## RECORDED DATA
##########

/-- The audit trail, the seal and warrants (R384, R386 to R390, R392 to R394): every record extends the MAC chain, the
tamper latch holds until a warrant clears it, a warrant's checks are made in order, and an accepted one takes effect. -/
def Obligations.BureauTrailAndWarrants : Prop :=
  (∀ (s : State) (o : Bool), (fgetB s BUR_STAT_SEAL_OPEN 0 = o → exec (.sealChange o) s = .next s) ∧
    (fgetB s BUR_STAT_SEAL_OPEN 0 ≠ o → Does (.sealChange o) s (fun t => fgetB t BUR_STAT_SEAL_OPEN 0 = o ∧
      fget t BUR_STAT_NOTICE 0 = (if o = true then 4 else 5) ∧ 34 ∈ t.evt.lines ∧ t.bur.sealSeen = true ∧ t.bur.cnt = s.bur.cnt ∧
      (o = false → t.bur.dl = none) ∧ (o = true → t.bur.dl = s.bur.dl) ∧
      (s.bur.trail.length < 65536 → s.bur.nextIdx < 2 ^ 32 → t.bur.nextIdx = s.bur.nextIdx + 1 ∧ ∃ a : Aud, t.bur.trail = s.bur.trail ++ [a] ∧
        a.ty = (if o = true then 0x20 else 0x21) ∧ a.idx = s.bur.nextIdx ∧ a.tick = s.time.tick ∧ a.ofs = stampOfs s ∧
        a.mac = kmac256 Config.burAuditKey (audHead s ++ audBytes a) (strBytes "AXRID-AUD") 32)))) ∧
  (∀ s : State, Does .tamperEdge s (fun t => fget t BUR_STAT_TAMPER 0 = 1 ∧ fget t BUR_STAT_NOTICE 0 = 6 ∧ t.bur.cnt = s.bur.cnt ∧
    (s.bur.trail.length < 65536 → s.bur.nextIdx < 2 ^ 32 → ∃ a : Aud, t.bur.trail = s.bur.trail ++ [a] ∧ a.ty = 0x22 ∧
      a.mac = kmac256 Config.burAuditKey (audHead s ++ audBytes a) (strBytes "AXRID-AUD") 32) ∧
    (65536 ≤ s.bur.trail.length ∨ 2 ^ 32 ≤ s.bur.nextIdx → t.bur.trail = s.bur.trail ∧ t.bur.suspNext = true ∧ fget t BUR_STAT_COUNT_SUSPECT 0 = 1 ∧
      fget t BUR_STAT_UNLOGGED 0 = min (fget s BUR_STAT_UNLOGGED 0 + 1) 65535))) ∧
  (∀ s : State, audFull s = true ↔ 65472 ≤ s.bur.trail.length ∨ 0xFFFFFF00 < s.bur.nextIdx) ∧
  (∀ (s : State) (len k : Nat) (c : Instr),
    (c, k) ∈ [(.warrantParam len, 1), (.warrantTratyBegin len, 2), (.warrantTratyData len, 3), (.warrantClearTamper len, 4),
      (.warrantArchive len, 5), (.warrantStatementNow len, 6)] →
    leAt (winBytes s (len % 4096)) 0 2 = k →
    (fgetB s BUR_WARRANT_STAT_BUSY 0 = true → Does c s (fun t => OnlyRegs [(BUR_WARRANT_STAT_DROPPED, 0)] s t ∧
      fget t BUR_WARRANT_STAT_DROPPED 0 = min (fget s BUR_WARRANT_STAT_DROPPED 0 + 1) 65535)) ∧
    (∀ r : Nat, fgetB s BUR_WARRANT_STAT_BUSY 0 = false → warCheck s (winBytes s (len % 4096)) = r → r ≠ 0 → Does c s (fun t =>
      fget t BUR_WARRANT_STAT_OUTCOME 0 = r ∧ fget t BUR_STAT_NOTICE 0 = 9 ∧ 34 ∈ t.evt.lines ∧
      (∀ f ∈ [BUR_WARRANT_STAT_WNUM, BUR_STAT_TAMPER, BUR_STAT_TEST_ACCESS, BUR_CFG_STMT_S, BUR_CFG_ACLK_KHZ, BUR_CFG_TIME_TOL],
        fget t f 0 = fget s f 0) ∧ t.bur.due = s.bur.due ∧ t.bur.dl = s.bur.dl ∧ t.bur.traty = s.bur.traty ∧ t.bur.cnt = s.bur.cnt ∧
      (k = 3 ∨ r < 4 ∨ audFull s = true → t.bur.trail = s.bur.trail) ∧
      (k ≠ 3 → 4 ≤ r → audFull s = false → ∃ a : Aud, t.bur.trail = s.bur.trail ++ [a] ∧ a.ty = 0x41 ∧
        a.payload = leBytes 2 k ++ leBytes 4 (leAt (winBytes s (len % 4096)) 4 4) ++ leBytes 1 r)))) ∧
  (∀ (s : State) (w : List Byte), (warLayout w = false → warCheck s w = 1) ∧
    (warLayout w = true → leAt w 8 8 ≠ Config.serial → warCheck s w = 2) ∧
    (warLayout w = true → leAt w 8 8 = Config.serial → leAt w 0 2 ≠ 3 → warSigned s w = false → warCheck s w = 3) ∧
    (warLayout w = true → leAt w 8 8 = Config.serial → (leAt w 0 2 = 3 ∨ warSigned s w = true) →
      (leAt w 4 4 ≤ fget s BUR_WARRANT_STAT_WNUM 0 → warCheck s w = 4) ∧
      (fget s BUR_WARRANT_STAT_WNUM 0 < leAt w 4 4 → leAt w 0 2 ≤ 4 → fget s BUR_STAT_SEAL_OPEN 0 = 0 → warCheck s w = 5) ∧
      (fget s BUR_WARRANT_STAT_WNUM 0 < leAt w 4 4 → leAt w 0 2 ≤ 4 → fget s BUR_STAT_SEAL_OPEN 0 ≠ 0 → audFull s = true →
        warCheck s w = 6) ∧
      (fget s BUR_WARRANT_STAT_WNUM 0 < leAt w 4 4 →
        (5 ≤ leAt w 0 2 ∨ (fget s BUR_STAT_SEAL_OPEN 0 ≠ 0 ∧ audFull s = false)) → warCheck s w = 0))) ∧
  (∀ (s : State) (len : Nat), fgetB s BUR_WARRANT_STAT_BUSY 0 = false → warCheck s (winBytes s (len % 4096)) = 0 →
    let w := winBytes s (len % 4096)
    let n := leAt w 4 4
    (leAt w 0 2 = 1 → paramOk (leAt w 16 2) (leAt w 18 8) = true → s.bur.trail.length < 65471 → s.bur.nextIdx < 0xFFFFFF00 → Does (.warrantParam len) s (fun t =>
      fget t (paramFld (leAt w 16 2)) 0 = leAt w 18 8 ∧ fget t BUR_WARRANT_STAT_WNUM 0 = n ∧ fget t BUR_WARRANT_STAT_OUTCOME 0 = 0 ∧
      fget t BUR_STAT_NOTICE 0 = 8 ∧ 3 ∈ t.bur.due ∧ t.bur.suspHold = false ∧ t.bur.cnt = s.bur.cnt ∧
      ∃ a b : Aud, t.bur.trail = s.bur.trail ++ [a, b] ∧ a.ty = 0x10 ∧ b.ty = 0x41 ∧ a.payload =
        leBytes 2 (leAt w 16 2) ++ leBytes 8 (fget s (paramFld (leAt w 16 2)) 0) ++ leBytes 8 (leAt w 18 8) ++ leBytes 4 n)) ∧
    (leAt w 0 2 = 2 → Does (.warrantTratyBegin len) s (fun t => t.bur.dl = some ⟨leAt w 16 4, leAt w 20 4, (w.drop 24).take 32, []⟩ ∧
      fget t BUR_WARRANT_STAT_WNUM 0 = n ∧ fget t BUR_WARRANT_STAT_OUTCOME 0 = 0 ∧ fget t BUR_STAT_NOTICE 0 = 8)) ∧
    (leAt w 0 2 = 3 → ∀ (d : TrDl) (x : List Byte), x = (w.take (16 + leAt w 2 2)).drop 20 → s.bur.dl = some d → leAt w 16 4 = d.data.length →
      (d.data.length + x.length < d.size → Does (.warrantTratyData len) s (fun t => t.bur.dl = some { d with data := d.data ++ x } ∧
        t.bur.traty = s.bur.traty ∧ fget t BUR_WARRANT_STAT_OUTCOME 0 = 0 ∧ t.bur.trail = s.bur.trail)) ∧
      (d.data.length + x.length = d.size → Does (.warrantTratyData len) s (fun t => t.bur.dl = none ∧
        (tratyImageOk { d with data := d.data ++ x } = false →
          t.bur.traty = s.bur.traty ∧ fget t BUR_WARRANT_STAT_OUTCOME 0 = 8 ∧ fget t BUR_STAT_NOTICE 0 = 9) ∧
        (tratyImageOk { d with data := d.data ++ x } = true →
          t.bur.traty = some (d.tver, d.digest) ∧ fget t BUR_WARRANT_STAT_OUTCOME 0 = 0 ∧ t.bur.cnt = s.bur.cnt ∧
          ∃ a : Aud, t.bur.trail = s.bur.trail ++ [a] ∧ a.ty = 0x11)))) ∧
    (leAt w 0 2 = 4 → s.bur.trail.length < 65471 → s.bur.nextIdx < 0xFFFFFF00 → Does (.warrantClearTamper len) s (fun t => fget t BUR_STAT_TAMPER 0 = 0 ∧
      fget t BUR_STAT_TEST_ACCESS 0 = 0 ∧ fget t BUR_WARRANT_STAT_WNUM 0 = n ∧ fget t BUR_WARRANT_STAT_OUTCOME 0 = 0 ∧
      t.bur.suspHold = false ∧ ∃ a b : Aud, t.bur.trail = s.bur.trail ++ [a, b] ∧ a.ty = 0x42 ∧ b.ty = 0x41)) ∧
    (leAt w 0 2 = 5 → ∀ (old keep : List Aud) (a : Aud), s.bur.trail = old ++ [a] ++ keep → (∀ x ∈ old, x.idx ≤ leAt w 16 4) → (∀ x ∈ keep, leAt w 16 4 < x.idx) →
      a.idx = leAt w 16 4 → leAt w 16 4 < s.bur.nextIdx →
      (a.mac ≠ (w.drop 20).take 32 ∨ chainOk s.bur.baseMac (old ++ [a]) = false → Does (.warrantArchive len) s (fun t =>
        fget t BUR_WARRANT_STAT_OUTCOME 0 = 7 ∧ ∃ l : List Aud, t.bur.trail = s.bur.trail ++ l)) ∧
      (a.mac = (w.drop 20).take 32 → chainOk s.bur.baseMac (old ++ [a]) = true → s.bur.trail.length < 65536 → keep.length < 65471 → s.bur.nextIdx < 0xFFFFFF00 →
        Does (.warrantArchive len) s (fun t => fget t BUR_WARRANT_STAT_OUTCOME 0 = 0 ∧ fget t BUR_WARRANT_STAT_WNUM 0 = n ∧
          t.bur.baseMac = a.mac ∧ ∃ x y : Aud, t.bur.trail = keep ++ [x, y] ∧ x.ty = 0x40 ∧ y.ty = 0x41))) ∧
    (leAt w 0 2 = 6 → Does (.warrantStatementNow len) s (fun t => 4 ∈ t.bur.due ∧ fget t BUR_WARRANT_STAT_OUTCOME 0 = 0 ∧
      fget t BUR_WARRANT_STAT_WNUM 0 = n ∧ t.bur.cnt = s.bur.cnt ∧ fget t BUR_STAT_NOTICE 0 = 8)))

##########

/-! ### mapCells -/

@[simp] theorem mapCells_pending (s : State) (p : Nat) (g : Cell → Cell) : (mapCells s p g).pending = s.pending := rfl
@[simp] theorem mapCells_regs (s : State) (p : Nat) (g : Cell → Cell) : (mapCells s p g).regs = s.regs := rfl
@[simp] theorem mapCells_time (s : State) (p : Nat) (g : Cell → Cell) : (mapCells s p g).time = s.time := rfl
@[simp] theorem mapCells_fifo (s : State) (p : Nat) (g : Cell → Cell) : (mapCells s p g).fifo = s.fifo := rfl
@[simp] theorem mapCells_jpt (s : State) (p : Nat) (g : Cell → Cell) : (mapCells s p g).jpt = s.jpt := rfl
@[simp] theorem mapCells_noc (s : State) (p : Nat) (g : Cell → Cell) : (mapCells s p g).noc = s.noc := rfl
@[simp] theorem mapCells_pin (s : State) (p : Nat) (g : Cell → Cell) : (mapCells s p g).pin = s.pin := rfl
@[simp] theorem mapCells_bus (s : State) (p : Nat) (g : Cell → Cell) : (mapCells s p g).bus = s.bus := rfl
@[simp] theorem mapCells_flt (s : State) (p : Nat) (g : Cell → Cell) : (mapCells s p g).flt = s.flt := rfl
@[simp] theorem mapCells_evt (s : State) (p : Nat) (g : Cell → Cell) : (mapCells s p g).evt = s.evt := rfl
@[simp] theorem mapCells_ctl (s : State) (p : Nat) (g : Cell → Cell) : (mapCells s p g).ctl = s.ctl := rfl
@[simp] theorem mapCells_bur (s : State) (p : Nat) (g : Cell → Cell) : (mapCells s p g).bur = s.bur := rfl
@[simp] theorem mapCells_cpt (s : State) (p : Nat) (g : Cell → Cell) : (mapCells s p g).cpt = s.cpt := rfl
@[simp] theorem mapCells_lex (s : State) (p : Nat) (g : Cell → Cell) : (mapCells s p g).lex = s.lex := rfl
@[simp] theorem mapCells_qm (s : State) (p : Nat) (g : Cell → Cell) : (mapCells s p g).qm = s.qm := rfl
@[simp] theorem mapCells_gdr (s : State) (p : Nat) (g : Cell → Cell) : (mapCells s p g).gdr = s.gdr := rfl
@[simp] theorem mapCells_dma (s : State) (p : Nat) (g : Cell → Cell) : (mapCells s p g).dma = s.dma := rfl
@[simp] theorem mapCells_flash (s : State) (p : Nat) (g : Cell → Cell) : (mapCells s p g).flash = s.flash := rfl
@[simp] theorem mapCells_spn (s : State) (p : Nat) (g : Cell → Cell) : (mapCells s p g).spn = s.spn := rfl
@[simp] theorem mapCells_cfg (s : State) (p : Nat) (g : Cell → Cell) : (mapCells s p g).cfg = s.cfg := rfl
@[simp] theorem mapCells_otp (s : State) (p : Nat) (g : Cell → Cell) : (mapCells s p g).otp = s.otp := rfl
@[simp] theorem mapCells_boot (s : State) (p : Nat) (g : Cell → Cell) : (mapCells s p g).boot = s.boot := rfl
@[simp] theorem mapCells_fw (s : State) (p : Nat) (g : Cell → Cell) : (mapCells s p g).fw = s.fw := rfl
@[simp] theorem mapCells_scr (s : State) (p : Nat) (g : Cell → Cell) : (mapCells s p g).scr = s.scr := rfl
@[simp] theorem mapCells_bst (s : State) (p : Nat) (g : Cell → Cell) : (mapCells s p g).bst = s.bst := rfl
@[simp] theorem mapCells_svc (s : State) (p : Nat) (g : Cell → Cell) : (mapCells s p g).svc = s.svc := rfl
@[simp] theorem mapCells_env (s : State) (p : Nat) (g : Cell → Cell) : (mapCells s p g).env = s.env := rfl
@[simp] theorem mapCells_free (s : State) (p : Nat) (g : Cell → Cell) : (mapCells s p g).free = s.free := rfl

##########

Out of the data above, set down the lines from the one with "fget t BUR_WARRANT_STAT_OUTCOME 0 = 7" to the one with "fget t BUR_WARRANT_STAT_WNUM 0 = n ∧ t.bur.cnt", both included, exactly as written and with no additions.

## SOLUTION TO THIS TASK
        fget t BUR_WARRANT_STAT_OUTCOME 0 = 7 ∧ ∃ l : List Aud, t.bur.trail = s.bur.trail ++ l)) ∧
      (a.mac = (w.drop 20).take 32 → chainOk s.bur.baseMac (old ++ [a]) = true → s.bur.trail.length < 65536 → keep.length < 65471 → s.bur.nextIdx < 0xFFFFFF00 →
        Does (.warrantArchive len) s (fun t => fget t BUR_WARRANT_STAT_OUTCOME 0 = 0 ∧ fget t BUR_WARRANT_STAT_WNUM 0 = n ∧
          t.bur.baseMac = a.mac ∧ ∃ x y : Aud, t.bur.trail = keep ++ [x, y] ∧ x.ty = 0x40 ∧ y.ty = 0x41))) ∧
    (leAt w 0 2 = 6 → Does (.warrantStatementNow len) s (fun t => 4 ∈ t.bur.due ∧ fget t BUR_WARRANT_STAT_OUTCOME 0 = 0 ∧
      fget t BUR_WARRANT_STAT_WNUM 0 = n ∧ t.bur.cnt = s.bur.cnt ∧ fget t BUR_STAT_NOTICE 0 = 8)))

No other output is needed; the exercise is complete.